Touchdown needs to be a bit firm. “The goal is not to feather it down but to be as comfortable as possible,” Patel says. “Once we get it down, [we want to] keep it on the ground.” That’s a steady vertical descent, as much nose-up as aerodynamically optimal, until the system is “confident” it’s on the ground. “Probably one of the hardest parts of the problem is knowing when you’re actually on the ground. We spent a lot of time just in the flight-test area really dialing in what is the right angle of attack, what is the right vertical speed target to get us on the ground.” The system also has to compensate for a wide variety of runway conditions, such as rain, ice or snow. On larger aircraft, these factors can be mitigated by a robust braking system, but on a light aircraft, it might not be cost-efficient or technically feasible.

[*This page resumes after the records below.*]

/-! ## Comparison -/

/-- Is a value, not a NaN, below another? −0 equals +0. -/
def Num.below (a b : Num) : Bool :=
  match a, b with
  | .nan _, _ | _, .nan _ => false
  | .inf n, .inf k => n && !k
  | .inf n, _ => n
  | _, .inf k => !k
  | .zero _, .zero _ => false
  | .zero _, .fin k _ _ => !k
  | .fin n _ _, .zero _ => n
  | .fin n m e, .fin k l d =>
    let q := min e d
    asMultiple n m e q < asMultiple k l d q

/-- Do two values compare equal? -/
def Num.same (a b : Num) : Bool := !a.isNan && !b.isNan && !a.below b && !b.below a

/-- Does `a` come before `b` in the order of `fmin` and `fmax`, −0 below +0 (R87)? -/
def Num.before (a b : Num) : Bool :=
  match a, b with
  | .zero n, .zero k => n && !k
  | _, _ => a.below b

/-- `fmin` or `fmax` on two operands given as bits (R87): one of them, or a NaN. -/
def Fp.minMax (f : Fp) (isMax : Bool) (x y : Nat) : Nat × Flg :=
  let a := f.read x
  let b := f.read y
  let fl := flagIf (a.isSig || b.isSig) fNV
  if a.isNan && b.isNan then (f.nanBits, fl)
  else if a.isNan then (y, fl)
  else if b.isNan then (x, fl)
  else if isMax then (if a.before b then y else x, fl)
  else (if b.before a then y else x, fl)

/-- The conditions of `fcmp` (R145): 0 eq, 1 lt, 2 le, 3 un. -/
def Fp.compare (f : Fp) (cond : Nat) (x y : Nat) : Bool × Flg :=
  let a := f.read x
  let b := f.read y
  let unordered := a.isNan || b.isNan
  let sig := flagIf (a.isSig || b.isSig) fNV
  match cond with
  | 0 => (a.same b, sig)
  | 1 => (a.below b, flagIf unordered fNV)
  | 2 => (a.below b || a.same b, flagIf unordered fNV)
  | _ => (unordered, sig)

/-! ## Integers (06 R86) -/

/-- An integer kind: its width and whether it is signed. -/
structure IntFmt where
  width  : Nat
  signed : Bool
  deriving DecidableEq, Repr

/-- The least and greatest values. -/
def IntFmt.lo (i : IntFmt) : Int := if i.signed then -(2 : Int) ^ (i.width - 1) else 0
/-- The greatest value. -/
def IntFmt.hi (i : IntFmt) : Int := (2 : Int) ^ (if i.signed then i.width - 1 else i.width) - 1
/-- A value as bits. -/
def IntFmt.bits (i : IntFmt) (v : Int) : Nat := (v % (2 : Int) ^ i.width).toNat
/-- A value clamped to the range, with SAT when it clamps. -/
def IntFmt.clamp (i : IntFmt) (v : Int) : Nat × Flg :=
  if v < i.lo then (i.bits i.lo, fSAT) else if i.hi < v then (i.bits i.hi, fSAT) else (i.bits v, 0)

/-- An IEEE value to an integer (R86): the nearest bound with NV when it is out of range, 0 with NV for a NaN. -/
def IntFmt.ofIeee (i : IntFmt) (mode : RMode) (x : Num) : Nat × Flg :=
  match x with
  | .nan _ => (0, fNV)
  | .inf n => (i.bits (if n then i.lo else i.hi), fNV)
  | .zero _ => (0, 0)
  | .fin n m e =>
    let (v, inexact) := roundInt mode n m e
    if v < i.lo then (i.bits i.lo, fNV) else if i.hi < v then (i.bits i.hi, fNV) else (i.bits v, flagIf inexact fNX)

/-- A T8 or block-scaled value to an integer (08 R152): rounded, then clamped with SAT. -/
def IntFmt.ofTapered (i : IntFmt) (mode : RMode) (x : Num) : Nat × Flg :=
  match x with
  | .nan _ => (0, fNV)
  | .inf n => (i.bits (if n then i.lo else i.hi), fSAT)
  | .zero _ => (0, 0)
  | .fin n m e =>
    let (v, inexact) := roundInt mode n m e
    let (b, fl) := i.clamp v
    (b, fl ||| flagIf inexact fNX)

/-! ## Tapered formats (06 R89 to R92) -/

/-- The length of the regime run: how many of the bits below place `k` equal `first`. -/
def runLen (code : Nat) (first : Nat) (k : Nat) : Nat :=
  match k with
  | 0 => 0
  | j + 1 => if code / 2 ^ j % 2 == first then 1 + runLen code first j else 0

But the truth is in the flying, so I took up Garmin’s invitation to come out and fly one of the M600 test aircraft in August 2019, before it returned to flight-test status and out of reach of aviation journalists vying for a preview. We took off from New Century AirCenter outside of Olathe, Kansas, and climbed up over the plains. Garmin flight-test pilot and engineer Eric Sargent sat in the right seat and walked through the activation. The control tower supervisor at New Century was somewhat in the know about what we were doing—but the automated calls to ATC were not part of the demo because they would instantly raise awareness of what the company had on the burner.

Garmin Autoland
The user interface is passenger-centric. Garmin

All was straightforward following activation—and we deactivated the system on our first attempt because of traffic vectored into the runway ahead of us. With a fully operational system, the airport normally would be cleared of conflicting traffic following the sequence of emergency radio calls triggered via Autoland. If a traffic conflict occurred, that’s a similar scenario to an encroachment made following a pilot’s own emergency call.

“I can tell you’re an instructor.” Sargent referred to the involuntary position of my hands below the yoke as we descended into the round out over the runway. True—I have grown accustomed over the years to restraining myself from smoothing out a student’s efforts in managing the touchdown, and I’ve learned to accept variations in technique (and contact with the runway) in order to allow for learning to take place. In this regard, Autoland looks to be a consistent performer. Our touchdown felt firm but secure, the kind of landing you would want on a slick runway to break any surface tension rain may have left behind. Sargent related that they had made more than 800 test landings at that point in the program.

We came to a stop on the runway, with the braking and steering mechanisms adjusting our rollout in a fairly smooth fashion. The engine did not shut down, but it would in the real activation. If we followed the instructions on the screens, we would exit the airplane on the runway and ostensibly be met by emergency personnel—shaken but not stirred.

Garmin Autoland
The algorithm favors 100-foot-wide runways. Garmin

Safe Return for Cirrus

Cirrus had the architecture for Garmin’s Autonomi system in mind for the Vision Jet from its inception and installed components of it on the airplane as they became available. The key to the final system capability was the addition of the autothrottle to the jet—without that, Autoland cannot perform its duties.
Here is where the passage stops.